RECORDS SHOWN: Begin

/-- 60_exceptions R134, log entry 5: a model fault is recorded and the machine goes on; no step stops with a fault. A
turn that names an engine the platform has, and is no script line and no platform address, is never refused. -/
def Obligations.TurnsOfExistingEnginesAnswerANextState : Prop :=
  (∀ (s : State) (r : Fault), step s ≠ .fault r) ∧
  ∀ (s : State) (rest : List Turn) (n : Nat) (t : Transaction), n < s.engines.length →
    s.schedule = .perform n :: rest ∨ s.schedule = .host n t :: rest ∨ s.schedule = .reset :: rest ∨
      s.schedule = [] →
    ∃ s', step s = .next s'

/-- 20_memory R62, 10_state R13: a turn of engine n, or a host access in its window, changes no other engine. -/
def Obligations.EnginesShareNoState : Prop :=
  ∀ (s s' : State) (rest : List Turn) (n m : Nat) (t : Transaction), m ≠ n →
    s.schedule = .perform n :: rest ∨ s.schedule = .host n t :: rest → step s = .next s' →
    s'.engines[m]? = s.engines[m]?

/-- 20_memory R62: turns of two different engines give the same state in either order, but for which engine moved last
and which free values were drawn. The premises say that the commands read no free value. -/
def Obligations.PerformTurnsOfTwoEnginesCommute : Prop :=
  ∀ (s a a' b b' : State) (n m : Nat) (rest : List Turn) (en em : Engine), m ≠ n →
    s.engines[n]? = some en → s.engines[m]? = some em → en.hazard = Hazard.clear → em.hazard = Hazard.clear →
    step { s with schedule := .perform n :: .perform m :: rest } = .next a → step a = .next a' →
    step { s with schedule := .perform m :: .perform n :: rest } = .next b → step b = .next b' →
    a'.engines = b'.engines ∧ a'.faults = b'.faults ∧ a'.response = b'.response ∧ a'.draws = b'.draws ∧
      a'.schedule = rest ∧ b'.schedule = rest
end

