/-- Settles O40: the cells of the write read back as its lanes, and the other cells as before. -/
theorem ibufWriteStoresItsLanes : Obligations.IbufWriteStoresItsLanes := by
  intro s n rest e off d hs he hb halign hlo hhi
  refine ⟨{ e with ibuf := Memory.writeBytes e.ibuf (off.toNat - 0x20000) d.lanes }, ?_, rfl, fun j hj => ?_,
    fun a ha => ?_⟩
  · rw [step_host hs he, State.hostAccess_writeIbuf halign hlo hhi, hb, Engine.writeIbuf_idle hb]
    rfl
  · rw [← d.lanes_getElem? hj]
    exact Memory.read_writeBytes _ _ _ (by rwa [WriteData.lanes_length])
  · exact Memory.read_writeBytes_other _ _ _ (by rwa [WriteData.lanes_length])

/-- Settles O41: the access reads its cells together, which gives their word if all hold values and nothing if one
does not. -/
theorem bufferReadGivesLanesOrFaults : Obligations.BufferReadGivesLanesOrFaults := by
  intro s n rest e off size buf a hs he halign hbuf
  have hstep : step s = .next ((without s rest).cellRead (Memory.readBytes buf a size.bytes)) := by
    rw [step_host hs he, State.hostAccess_readBuffer halign hbuf]; rfl
  refine ⟨fun cells hlen hcells => ?_, fun j hj hnone => ?_⟩
  · have hread := (Memory.readBytes_eq_some buf a size.bytes cells).2 ⟨hlen, hcells⟩
    have hle : cells.length ≤ 4 := hlen ▸ size.bytes_le
    exact ⟨leWord cells, (leWord_toNat cells hle).1, by rw [hstep, hread]; rfl⟩
  · have hread := (Memory.readBytes_eq_none buf a size.bytes).2 ⟨j, hj, hnone⟩
    rw [hstep, hread]
    rfl

/-- Settles O46: the turn is one host access, and a read keeps the engines and HOST_HAZARD. -/
theorem readsHaveNoSideEffect : Obligations.ReadsHaveNoSideEffect := by
  intro s n rest e off size hs he
  obtain ⟨hengines, hhazard⟩ := State.hostAccess_read_keeps { s with schedule := rest } n e off size
  obtain ⟨hschedule, hactive, hscript, -⟩ :=
    State.hostAccess_frame { s with schedule := rest } n e ⟨off, .read size⟩
  exact ⟨_, step_host hs he, hengines, hhazard, hschedule, hactive, hscript⟩

/-- Settles O49: the platform address lies in engine k's window at the offset, so both turns are the same host access. -/
theorem platformAddressReachesItsEngine : Obligations.PlatformAddressReachesItsEngine := by
  refine ⟨rfl, fun s k rest e off a he => ?_⟩
  calc step { s with schedule := .bus (Config.engineBase + k * Config.engineWindow + off.toNat) a :: rest }
    _ = .next (({ s with schedule := rest } : State).hostAccess k e ⟨off, a⟩) :=
      step_bus rfl (windowOf_window k off) he
    _ = step { s with schedule := .host k ⟨off, a⟩ :: rest } :=
      (step_host (s := { s with schedule := .host k ⟨off, a⟩ :: rest }) rfl he).symm

end Sys2Proof.Proofs
end

section
/-! PROOFS. Perform turns: what a completion leaves of its engine, what a turn leaves of the other engines, and turns of
two engines in either order (20_memory R56, R62). -/

namespace Sys2Proof.Machine

/-! ## What a perform step leaves of its own engine (40_control R90, R91) -/

@[simp] theorem Engine.conclude_cmd (e : Engine) (r : CommandResult) : (e.conclude r).cmd = e.cmd := by
  cases r <;> rfl
@[simp] theorem Engine.conclude_doneIe (e : Engine) (r : CommandResult) : (e.conclude r).doneIe = e.doneIe := by
  cases r <;> rfl
@[simp] theorem Engine.conclude_rejected (e : Engine) (r : CommandResult) :
    (e.conclude r).status.rejected = e.status.rejected := by cases r <;> rfl
@[simp] theorem Engine.conclude_inputs (e : Engine) (r : CommandResult) : (e.conclude r).inputs = e.inputs := by
  cases r <;> rfl
@[simp] theorem Engine.conclude_ibuf (e : Engine) (r : CommandResult) : (e.conclude r).ibuf = e.ibuf := by
  cases r <;> rfl

/-- A perform step records a fault only if it stops its command, and then the engine keeps its results, STATUS and
OBUF (40_control R93). -/
theorem State.concluded_faults_or_stuck (s : State) (e : Engine) (r : CommandResult) :
    (s.concluded e r).faults = s.faults ∨ e.conclude r = { e with stuck := true } := by
  cases r with
  | success regs out => exact .inl rfl
  | raise cause crc => exact .inl rfl
  | uninitRead => exact .inr rfl

/-! ## A perform turn as a function of the engine -/

/-- The rule of a command word: a table command's, or a reserved word's (30_encoding R67, R68). -/
def ruleOfWord (w : Word) : Operands → CommandResult :=
  match decode w with
  | .ok i => ruleOf i
  | .error _ => reservedResult

theorem State.runWord_eq_performCommand (s : State) (w : Word) : s.runWord w = s.performCommand (ruleOfWord w) := by
  unfold State.runWord ruleOfWord
  cases decode w with
  | ok i => exact exec_eq_performCommand i s
  | error x => rfl

/-- What the rule gives in a turn of engine e, if the engine has a step (40_control R89). -/
def Engine.turnResult (e : Engine) (draw : Nat) : Option CommandResult :=
  if e.enabled then some (ruleOfWord e.cmd (e.operands draw)) else none

/-- The engine after a turn in which its rule gave this. -/
def Engine.afterTurn (e : Engine) : Option CommandResult → Engine
  | none => e
  | some r => e.conclude r

/-- The state after a turn of engine n, whose state is e, in which its rule gave this. -/
def State.performed (s : State) (n : Nat) (e : Engine) : Option CommandResult → State
  | none => s
  | some r => ({ s with active := n } : State).concluded e r

/-- A perform turn of an engine that exists. -/
theorem State.performTurn_eq {s : State} {n : Nat} {e : Engine} (he : s.engines[n]? = some e) :
    s.performTurn n = .next (s.performed n e (e.turnResult s.draws)) := by
  cases hen : e.enabled with
  | true =>
    have hrun := performCommand_eq (s := { s with active := n }) he (ruleOfWord e.cmd)
    simp only [State.performTurn, he, hen, if_true, State.runWord_eq_performCommand, hrun, Engine.turnResult]
    rfl
  | false =>
    simp only [State.performTurn_disabled he hen, Engine.turnResult, hen, Bool.false_eq_true, if_false]
    rfl

/-- Without a hazard no free value is read, so the draw does not matter (20_memory R60). -/
theorem Engine.turnResult_of_clear {e : Engine} (h : e.hazard = Hazard.clear) (d d' : Nat) :
    e.turnResult d = e.turnResult d' := by
  simp only [Engine.turnResult, Engine.operands_of_clear h]

theorem State.performed_engines {s : State} {n : Nat} {e : Engine} (he : s.engines[n]? = some e)
    (o : Option CommandResult) : (s.performed n e o).engines = s.engines.set n (e.afterTurn o) := by
  cases o with
  | none => exact (State.set_same_engine he).symm
  | some r => exact State.concluded_engines _ e r

@[simp] theorem State.performed_faults (s : State) (n : Nat) (e : Engine) (o : Option CommandResult) :
    (s.performed n e o).faults = if o.any CommandResult.isUninit then s.faults.record .uninitRead else s.faults := by
  cases o with
  | none => rfl
  | some r => exact State.concluded_faults _ e r

@[simp] theorem State.performed_response (s : State) (n : Nat) (e : Engine) (o : Option CommandResult) :
    (s.performed n e o).response = s.response := by
  cases o with
  | none => rfl
  | some r => exact State.concluded_response _ e r

@[simp] theorem State.performed_schedule (s : State) (n : Nat) (e : Engine) (o : Option CommandResult) :
    (s.performed n e o).schedule = s.schedule := by
  cases o with
  | none => rfl
  | some r => exact State.concluded_schedule _ e r

@[simp] theorem State.performed_draws (s : State) (n : Nat) (e : Engine) (o : Option CommandResult) :
    (s.performed n e o).draws = s.draws + o.toList.length := by
  cases o with
  | none => rfl
  | some r => exact State.concluded_draws _ e r

/-! ## Other engines (20_memory R62) -/

theorem State.performed_engines_other {s : State} {n m : Nat} {e : Engine} (he : s.engines[n]? = some e) (hne : m ≠ n)
    (o : Option CommandResult) : (s.performed n e o).engines[m]? = s.engines[m]? := by
  rw [State.performed_engines he, List.getElem?_set_ne hne.symm]

theorem State.hostAccess_engines_other (s : State) {n m : Nat} (e : Engine) (tr : Transaction) (hne : m ≠ n) :
    (s.hostAccess n e tr).engines[m]? = s.engines[m]? := by
  rcases State.hostAccess_engines s n e tr with h | ⟨r, w, h⟩ | ⟨i, bytes, -, h⟩
  · rw [h]
  · rw [h, List.getElem?_set_ne hne.symm]
  · rw [h, List.getElem?_set_ne hne.symm]

/-- A step with a turn left takes the first one. -/
theorem step_turn {s : State} {turn : Turn} {rest : List Turn} (hs : s.schedule = turn :: rest) :
    step s = ({ s with schedule := rest } : State).takeTurn turn := by
  rw [step, hs]

/-- A perform turn that answers a next state is one of an engine that exists. -/
theorem step_perform_next {s t : State} {n : Nat} {rest : List Turn} (hs : s.schedule = .perform n :: rest)
    (h : step s = .next t) :
    ∃ e, s.engines[n]? = some e ∧ t = ({ s with schedule := rest } : State).performed n e (e.turnResult s.draws) := by
  rw [step_turn hs, State.takeTurn] at h
  cases he : s.engines[n]? with
  | none => simp [State.performTurn, he] at h
  | some e =>
    rw [State.performTurn_eq (s := { s with schedule := rest }) he] at h
    exact ⟨e, rfl, (Host.Outcome.next.inj h).symm⟩

/-- A host turn that answers a next state is an access to an engine that exists. -/
theorem step_host_next {s t : State} {n : Nat} {tr : Transaction} {rest : List Turn}
    (hs : s.schedule = .host n tr :: rest) (h : step s = .next t) :
    ∃ e, s.engines[n]? = some e ∧ t = ({ s with schedule := rest } : State).hostAccess n e tr := by
  cases he : s.engines[n]? with
  | none => simp [step_turn hs, State.takeTurn, State.hostTurn, he] at h
  | some e =>
    rw [step_host hs he] at h
    exact ⟨e, rfl, (Host.Outcome.next.inj h).symm⟩
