-- ==== Sys2Proof/Machine/Operands.lean ====
section
/-! DEFINITION. The operand forms (30_encoding.md R79): addressing modes and targets of branches (44_branches.md R160, R161),
output modes (45_io.md R183, R184). -/

namespace Sys2Proof.Machine

/-- Addressing modes of branches and `CALL` (44_branches.md R160). -/
inductive BranchMode where
  | absolute
  | forward
  | backward
  deriving DecidableEq, Repr

/-- The mode an `operand2` selects, `none` where it has no meaning (44_branches.md R161, 30_encoding.md R72). -/
def branchMode (operand2 : Byte) : Option BranchMode :=
  if s8 operand2 = 0 then some .absolute
  else if s8 operand2 = 1 then some .forward
  else if s8 operand2 = 2 then some .backward
  else none

/-- `Target(a, operand1, operand2)` in integers (44_branches.md R160), `a` the branch's own address. -/
def target (m : BranchMode) (a operand1 : Int) : Int :=
  match m with
  | .absolute => operand1
  | .forward => a + operand1
  | .backward => a - operand1

/-- Output modes of `STDOUT` (45_io.md R183, R184). -/
inductive OutMode where
  | decimal
  | charNewline
  | rawByte
  | char
  deriving DecidableEq, Repr

/-- The mode an `operand2` of `STDOUT` selects, `none` where it has no meaning (45_io.md R184, 30_encoding.md R81). -/
def outMode (operand2 : Byte) : Option OutMode :=
  if s8 operand2 = 0 then some .decimal
  else if s8 operand2 = 1 then some .charNewline
  else if s8 operand2 = 2 then some .rawByte
  else if s8 operand2 = 3 then some .char
  else none

/-- The event a mode emits for the top value `v` (45_io.md R183, R184). -/
def outEvent (m : OutMode) (v : Value) : OutEvent :=
  match m with
  | .decimal => .dec v
  | .charNewline => .charNl (lowByte v)
  | .rawByte => .raw (lowByte v)
  | .char => .char (lowByte v)

/-- `BRANCH(cond)` (44_branches.md R162). -/
def branch (cond : Bool) (operand1 : Value) (operand2 : Byte) (s : State) : Result :=
  match branchMode operand2 with
  | none => .next (raiseFault .illegalOperand s)
  | some m =>
    if cond then .next (jumpTo (target m s.pc (s16 operand1)) s) else .next (advance s)

end Sys2Proof.Machine
end

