-- ==== Sys2Proof/Machine/Branch.lean ====
section
/-! DEFINITION. `JMP`, `JE`, `JNE`, `JG`, `JL`, `JGE`, `JLE` (44_branches.md). -/

namespace Sys2Proof.Machine

/-- `JMP` (44_branches.md R163). -/
def execJmp (operand1 : Value) (operand2 : Byte) (s : State) : Result :=
  branch true operand1 operand2 s

/-- `JE` (44_branches.md R164). -/
def execJe (operand1 : Value) (operand2 : Byte) (s : State) : Result :=
  branch s.condE operand1 operand2 s

/-- `JNE` (44_branches.md R165). -/
def execJne (operand1 : Value) (operand2 : Byte) (s : State) : Result :=
  branch s.condNE operand1 operand2 s

/-- `JG` (44_branches.md R166). -/
def execJg (operand1 : Value) (operand2 : Byte) (s : State) : Result :=
  branch s.condG operand1 operand2 s

/-- `JL` (44_branches.md R167). -/
def execJl (operand1 : Value) (operand2 : Byte) (s : State) : Result :=
  branch s.condL operand1 operand2 s

/-- `JGE` (44_branches.md R168). -/
def execJge (operand1 : Value) (operand2 : Byte) (s : State) : Result :=
  branch s.condGE operand1 operand2 s

/-- `JLE` (44_branches.md R169): the same three modes as the other jumps (90_conflicts.md C1). -/
def execJle (operand1 : Value) (operand2 : Byte) (s : State) : Result :=
  branch s.condLE operand1 operand2 s

end Sys2Proof.Machine
end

RECORDS SHOWN: End

→ **ABOUT THIS EXERCISE**
Gather up, from the records above, each line where the word "Settles" appears.

→ **WRITTEN RESPONSE**
/-- Settles O40: the cells of the write read back as its lanes, and the other cells as before. -/
/-- Settles O41: the access reads its cells together, which gives their word if all hold values and nothing if one
/-- Settles O46: the turn is one host access, and a read keeps the engines and HOST_HAZARD. -/
/-- Settles O49: the platform address lies in engine k's window at the offset, so both turns are the same host access. -/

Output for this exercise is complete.